- **DATA EXTRACT**
------------------------
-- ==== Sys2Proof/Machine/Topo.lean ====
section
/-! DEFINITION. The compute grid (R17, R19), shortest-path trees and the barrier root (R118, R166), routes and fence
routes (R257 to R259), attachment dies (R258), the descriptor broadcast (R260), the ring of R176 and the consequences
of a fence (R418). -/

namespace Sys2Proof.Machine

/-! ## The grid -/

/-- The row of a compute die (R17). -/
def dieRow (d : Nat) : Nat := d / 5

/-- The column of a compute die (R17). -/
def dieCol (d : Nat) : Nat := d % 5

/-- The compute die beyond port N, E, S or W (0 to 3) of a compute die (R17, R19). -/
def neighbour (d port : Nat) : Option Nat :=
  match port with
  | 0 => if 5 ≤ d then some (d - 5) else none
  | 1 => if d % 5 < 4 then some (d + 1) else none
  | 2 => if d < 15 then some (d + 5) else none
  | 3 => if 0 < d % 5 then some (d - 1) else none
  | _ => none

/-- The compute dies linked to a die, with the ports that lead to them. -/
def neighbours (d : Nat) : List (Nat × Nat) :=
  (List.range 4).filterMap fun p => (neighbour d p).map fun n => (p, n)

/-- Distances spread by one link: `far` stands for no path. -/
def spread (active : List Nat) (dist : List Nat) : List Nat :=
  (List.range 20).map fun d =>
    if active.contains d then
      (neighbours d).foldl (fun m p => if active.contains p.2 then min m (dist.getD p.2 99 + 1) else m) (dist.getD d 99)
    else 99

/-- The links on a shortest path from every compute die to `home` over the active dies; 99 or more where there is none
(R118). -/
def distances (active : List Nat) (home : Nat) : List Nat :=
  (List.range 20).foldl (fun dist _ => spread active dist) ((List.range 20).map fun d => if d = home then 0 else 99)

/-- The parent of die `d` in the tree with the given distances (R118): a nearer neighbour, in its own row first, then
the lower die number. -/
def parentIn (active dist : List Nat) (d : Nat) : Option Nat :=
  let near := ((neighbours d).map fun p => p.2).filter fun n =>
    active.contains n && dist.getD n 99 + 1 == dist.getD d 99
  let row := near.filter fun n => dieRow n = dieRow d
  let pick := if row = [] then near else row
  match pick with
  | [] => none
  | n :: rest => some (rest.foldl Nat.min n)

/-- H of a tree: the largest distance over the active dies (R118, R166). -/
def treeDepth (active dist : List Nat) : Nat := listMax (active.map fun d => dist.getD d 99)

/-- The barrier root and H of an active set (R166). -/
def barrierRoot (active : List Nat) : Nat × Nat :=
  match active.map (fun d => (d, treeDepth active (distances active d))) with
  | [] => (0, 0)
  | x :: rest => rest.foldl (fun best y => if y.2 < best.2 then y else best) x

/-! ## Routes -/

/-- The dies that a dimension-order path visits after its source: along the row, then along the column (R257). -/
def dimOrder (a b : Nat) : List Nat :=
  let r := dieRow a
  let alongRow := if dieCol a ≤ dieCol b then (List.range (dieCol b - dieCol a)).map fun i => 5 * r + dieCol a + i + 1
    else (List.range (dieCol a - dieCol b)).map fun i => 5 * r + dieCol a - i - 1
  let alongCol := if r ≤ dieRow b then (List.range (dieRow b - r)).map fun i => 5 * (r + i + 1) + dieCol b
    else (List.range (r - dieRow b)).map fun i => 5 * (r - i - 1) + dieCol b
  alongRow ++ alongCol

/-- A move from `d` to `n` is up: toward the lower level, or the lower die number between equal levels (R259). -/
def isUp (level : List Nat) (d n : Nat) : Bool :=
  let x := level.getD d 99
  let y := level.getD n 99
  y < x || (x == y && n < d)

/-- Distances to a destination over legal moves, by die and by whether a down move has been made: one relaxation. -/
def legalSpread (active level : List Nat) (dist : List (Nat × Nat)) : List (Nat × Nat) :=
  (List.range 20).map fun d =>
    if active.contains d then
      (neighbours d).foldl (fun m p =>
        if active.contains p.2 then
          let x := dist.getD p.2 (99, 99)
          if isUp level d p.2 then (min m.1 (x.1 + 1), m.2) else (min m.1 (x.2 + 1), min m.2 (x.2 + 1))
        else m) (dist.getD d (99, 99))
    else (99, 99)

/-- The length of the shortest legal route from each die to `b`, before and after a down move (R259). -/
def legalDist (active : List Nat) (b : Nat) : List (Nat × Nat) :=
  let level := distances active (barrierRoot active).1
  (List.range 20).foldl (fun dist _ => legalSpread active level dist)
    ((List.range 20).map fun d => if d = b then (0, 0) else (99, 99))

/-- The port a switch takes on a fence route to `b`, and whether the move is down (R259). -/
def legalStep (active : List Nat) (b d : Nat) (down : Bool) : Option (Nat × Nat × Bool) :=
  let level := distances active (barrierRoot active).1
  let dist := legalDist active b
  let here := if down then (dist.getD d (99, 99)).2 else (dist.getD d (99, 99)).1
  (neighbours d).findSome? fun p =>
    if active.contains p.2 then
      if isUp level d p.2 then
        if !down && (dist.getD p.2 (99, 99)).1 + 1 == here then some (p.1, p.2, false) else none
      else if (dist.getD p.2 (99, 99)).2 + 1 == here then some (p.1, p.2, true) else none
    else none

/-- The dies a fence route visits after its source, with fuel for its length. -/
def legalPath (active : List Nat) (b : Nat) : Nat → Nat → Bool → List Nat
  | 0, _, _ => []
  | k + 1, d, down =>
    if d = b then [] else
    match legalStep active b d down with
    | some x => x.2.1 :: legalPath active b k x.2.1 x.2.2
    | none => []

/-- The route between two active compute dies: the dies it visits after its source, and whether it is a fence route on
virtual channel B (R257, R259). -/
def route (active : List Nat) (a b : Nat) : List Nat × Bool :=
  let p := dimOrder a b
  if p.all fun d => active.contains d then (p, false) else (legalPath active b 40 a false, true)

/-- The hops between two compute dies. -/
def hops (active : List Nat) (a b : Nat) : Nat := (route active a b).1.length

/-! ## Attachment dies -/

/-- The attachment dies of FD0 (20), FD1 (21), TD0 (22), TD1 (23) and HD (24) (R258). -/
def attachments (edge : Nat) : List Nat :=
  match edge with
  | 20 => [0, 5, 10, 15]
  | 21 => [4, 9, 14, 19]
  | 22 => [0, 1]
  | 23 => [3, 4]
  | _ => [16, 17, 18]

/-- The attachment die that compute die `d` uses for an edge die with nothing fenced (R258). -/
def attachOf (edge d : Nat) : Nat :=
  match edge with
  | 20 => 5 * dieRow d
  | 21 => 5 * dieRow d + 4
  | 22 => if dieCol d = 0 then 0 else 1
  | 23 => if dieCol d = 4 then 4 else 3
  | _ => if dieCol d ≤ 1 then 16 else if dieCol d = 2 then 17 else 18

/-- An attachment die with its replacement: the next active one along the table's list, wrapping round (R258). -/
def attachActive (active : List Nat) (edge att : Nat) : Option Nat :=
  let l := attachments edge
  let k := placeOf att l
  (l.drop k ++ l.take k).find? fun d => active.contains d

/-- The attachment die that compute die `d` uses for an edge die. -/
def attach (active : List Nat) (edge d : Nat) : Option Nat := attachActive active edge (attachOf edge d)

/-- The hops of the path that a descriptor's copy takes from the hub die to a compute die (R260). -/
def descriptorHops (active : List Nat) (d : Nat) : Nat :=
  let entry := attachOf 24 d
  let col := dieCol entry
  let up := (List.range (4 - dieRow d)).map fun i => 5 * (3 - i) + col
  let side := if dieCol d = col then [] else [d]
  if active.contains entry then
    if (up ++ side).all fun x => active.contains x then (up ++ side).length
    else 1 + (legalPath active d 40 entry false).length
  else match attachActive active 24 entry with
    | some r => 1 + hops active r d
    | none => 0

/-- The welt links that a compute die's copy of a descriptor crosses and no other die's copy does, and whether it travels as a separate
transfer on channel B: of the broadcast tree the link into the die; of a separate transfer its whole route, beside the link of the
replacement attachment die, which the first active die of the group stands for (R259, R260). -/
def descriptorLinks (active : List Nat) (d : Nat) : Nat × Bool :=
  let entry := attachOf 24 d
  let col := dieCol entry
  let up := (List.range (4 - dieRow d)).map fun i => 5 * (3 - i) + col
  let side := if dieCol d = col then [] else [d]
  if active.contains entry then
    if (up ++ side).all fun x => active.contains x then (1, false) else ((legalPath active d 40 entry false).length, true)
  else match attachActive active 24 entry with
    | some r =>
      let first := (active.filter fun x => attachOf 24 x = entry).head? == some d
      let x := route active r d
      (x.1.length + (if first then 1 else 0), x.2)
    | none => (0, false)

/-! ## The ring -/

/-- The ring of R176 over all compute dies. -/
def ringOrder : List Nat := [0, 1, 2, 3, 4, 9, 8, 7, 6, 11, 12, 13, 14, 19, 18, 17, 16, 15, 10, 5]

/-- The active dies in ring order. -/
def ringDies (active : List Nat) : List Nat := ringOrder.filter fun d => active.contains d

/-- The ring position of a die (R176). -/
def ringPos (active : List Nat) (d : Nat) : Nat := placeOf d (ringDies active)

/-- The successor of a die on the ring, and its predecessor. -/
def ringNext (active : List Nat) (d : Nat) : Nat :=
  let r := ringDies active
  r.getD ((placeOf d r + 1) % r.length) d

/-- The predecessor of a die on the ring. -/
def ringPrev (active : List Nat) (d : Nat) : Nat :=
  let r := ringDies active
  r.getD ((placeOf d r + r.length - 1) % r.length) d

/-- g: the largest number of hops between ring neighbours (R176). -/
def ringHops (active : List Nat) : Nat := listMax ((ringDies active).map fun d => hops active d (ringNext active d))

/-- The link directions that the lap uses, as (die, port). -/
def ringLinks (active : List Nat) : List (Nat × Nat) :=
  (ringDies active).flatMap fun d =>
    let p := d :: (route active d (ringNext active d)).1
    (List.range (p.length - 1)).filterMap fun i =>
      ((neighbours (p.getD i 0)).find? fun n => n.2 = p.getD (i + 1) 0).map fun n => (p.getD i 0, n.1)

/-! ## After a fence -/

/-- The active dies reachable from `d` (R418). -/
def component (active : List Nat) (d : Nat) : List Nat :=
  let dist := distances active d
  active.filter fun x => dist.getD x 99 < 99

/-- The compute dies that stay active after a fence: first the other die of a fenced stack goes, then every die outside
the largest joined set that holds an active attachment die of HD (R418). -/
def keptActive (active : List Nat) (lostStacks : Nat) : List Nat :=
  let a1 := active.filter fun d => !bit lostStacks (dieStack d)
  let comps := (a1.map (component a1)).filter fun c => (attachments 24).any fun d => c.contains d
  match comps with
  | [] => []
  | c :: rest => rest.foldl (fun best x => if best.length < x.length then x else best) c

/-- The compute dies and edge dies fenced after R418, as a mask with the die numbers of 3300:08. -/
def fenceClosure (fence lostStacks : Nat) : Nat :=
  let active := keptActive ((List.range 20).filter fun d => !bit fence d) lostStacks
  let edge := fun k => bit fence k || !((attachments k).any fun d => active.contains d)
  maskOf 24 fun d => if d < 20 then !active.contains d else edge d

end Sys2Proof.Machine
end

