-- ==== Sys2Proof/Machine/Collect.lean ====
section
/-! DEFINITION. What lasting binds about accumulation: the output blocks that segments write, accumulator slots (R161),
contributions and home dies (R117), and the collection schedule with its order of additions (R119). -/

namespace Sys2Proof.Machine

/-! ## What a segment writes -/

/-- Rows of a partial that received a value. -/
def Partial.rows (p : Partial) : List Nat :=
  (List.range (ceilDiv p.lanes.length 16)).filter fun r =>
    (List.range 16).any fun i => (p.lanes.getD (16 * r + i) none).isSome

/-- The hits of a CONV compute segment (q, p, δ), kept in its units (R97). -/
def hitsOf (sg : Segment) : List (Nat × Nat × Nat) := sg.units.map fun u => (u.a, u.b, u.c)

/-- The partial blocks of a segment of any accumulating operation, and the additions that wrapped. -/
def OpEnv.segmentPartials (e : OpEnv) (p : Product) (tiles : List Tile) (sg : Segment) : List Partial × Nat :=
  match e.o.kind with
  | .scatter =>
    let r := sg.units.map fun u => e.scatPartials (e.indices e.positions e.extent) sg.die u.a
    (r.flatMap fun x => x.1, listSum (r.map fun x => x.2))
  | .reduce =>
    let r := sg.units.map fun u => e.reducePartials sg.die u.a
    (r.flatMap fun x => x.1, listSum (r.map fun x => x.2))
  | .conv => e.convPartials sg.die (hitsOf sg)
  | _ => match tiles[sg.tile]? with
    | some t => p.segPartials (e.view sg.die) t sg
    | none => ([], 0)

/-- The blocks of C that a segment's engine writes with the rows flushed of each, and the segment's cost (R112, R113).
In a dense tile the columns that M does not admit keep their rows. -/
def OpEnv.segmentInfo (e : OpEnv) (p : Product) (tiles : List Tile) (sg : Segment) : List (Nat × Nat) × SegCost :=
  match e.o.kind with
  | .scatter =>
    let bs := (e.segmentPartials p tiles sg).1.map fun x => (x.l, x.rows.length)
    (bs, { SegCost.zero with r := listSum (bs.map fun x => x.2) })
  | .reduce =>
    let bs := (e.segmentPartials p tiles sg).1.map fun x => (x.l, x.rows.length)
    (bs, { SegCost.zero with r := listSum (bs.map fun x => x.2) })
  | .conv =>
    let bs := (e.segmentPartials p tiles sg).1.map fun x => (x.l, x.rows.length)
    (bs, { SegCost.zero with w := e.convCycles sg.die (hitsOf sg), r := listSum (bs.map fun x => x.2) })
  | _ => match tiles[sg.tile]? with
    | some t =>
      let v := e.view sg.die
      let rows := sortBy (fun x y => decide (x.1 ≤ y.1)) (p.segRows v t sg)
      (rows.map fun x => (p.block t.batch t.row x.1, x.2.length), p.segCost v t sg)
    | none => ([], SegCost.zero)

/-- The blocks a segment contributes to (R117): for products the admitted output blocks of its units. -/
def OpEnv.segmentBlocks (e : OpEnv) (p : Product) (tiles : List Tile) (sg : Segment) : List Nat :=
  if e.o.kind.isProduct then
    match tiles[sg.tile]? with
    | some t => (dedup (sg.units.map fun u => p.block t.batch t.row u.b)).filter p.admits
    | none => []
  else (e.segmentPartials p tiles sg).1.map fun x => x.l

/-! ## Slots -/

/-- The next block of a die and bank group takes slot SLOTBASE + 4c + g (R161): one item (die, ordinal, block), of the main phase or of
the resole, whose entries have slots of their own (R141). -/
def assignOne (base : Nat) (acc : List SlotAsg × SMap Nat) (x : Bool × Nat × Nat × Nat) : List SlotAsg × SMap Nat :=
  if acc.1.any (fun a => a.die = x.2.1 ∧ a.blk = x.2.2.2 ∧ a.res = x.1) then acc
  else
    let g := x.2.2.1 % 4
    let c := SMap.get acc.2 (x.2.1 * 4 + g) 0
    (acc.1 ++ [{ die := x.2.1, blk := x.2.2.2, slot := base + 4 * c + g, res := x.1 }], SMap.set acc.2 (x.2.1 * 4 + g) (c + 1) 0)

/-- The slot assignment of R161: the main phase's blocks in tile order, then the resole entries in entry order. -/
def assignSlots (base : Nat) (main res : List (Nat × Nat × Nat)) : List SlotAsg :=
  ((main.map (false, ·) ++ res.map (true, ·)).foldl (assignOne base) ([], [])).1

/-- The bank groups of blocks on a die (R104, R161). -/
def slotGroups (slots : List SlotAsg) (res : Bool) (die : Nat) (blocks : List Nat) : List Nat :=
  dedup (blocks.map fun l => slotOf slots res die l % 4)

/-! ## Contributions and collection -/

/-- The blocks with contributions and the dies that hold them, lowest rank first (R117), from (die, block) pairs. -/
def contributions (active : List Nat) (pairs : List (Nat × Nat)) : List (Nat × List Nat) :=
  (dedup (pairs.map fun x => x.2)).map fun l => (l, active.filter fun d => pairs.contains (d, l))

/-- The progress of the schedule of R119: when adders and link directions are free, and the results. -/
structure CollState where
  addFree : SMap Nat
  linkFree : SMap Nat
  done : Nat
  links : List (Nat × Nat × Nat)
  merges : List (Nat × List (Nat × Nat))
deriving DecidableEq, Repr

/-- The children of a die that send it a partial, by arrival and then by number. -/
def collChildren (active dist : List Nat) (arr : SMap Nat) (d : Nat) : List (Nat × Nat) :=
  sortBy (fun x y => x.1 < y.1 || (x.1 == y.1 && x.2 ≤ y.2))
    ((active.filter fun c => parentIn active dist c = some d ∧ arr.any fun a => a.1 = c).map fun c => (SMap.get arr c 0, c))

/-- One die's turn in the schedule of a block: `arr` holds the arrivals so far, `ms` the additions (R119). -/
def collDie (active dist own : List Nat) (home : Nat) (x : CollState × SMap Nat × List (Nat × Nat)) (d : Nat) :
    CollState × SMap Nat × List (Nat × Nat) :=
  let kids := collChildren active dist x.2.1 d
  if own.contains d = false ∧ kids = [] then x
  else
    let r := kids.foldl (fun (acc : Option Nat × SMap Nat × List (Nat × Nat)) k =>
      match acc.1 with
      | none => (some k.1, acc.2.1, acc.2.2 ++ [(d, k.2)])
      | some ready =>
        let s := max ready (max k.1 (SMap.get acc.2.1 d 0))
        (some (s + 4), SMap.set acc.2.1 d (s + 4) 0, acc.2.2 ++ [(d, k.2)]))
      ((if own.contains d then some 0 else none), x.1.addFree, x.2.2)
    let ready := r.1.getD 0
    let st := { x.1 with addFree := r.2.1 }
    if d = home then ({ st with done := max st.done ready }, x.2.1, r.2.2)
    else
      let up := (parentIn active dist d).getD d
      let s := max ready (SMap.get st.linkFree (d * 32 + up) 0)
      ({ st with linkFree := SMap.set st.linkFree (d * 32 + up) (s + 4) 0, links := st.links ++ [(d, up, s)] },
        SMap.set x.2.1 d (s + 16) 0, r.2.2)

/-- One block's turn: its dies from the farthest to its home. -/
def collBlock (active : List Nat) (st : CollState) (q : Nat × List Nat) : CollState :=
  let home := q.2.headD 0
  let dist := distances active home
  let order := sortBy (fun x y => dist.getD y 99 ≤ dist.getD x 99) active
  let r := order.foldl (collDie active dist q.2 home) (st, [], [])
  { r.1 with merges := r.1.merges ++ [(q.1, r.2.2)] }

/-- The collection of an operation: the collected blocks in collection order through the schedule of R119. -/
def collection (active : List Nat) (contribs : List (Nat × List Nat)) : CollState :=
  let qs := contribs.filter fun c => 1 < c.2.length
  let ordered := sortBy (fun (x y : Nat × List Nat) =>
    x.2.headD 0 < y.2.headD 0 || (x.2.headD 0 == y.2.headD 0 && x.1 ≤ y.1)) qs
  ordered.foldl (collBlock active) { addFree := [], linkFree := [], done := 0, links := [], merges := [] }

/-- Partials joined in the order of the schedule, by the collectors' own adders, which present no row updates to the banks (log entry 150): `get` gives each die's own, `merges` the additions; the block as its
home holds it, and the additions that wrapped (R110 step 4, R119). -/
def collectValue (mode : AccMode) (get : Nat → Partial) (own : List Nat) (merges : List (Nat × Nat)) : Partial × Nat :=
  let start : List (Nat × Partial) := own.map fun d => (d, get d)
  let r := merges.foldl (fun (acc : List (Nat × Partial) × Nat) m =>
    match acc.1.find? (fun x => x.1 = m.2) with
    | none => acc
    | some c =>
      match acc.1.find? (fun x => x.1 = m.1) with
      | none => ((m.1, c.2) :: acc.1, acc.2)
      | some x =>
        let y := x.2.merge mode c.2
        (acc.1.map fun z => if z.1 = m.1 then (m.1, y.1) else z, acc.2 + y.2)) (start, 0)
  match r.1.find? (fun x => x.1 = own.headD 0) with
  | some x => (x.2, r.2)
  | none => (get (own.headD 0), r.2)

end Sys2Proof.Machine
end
------------------------
- **WHAT TO WORK ON**
Since only the number is needed, state how many lines of the listing contain the word "ringDies".

- **SOLUTION TO THIS PROBLEM**
6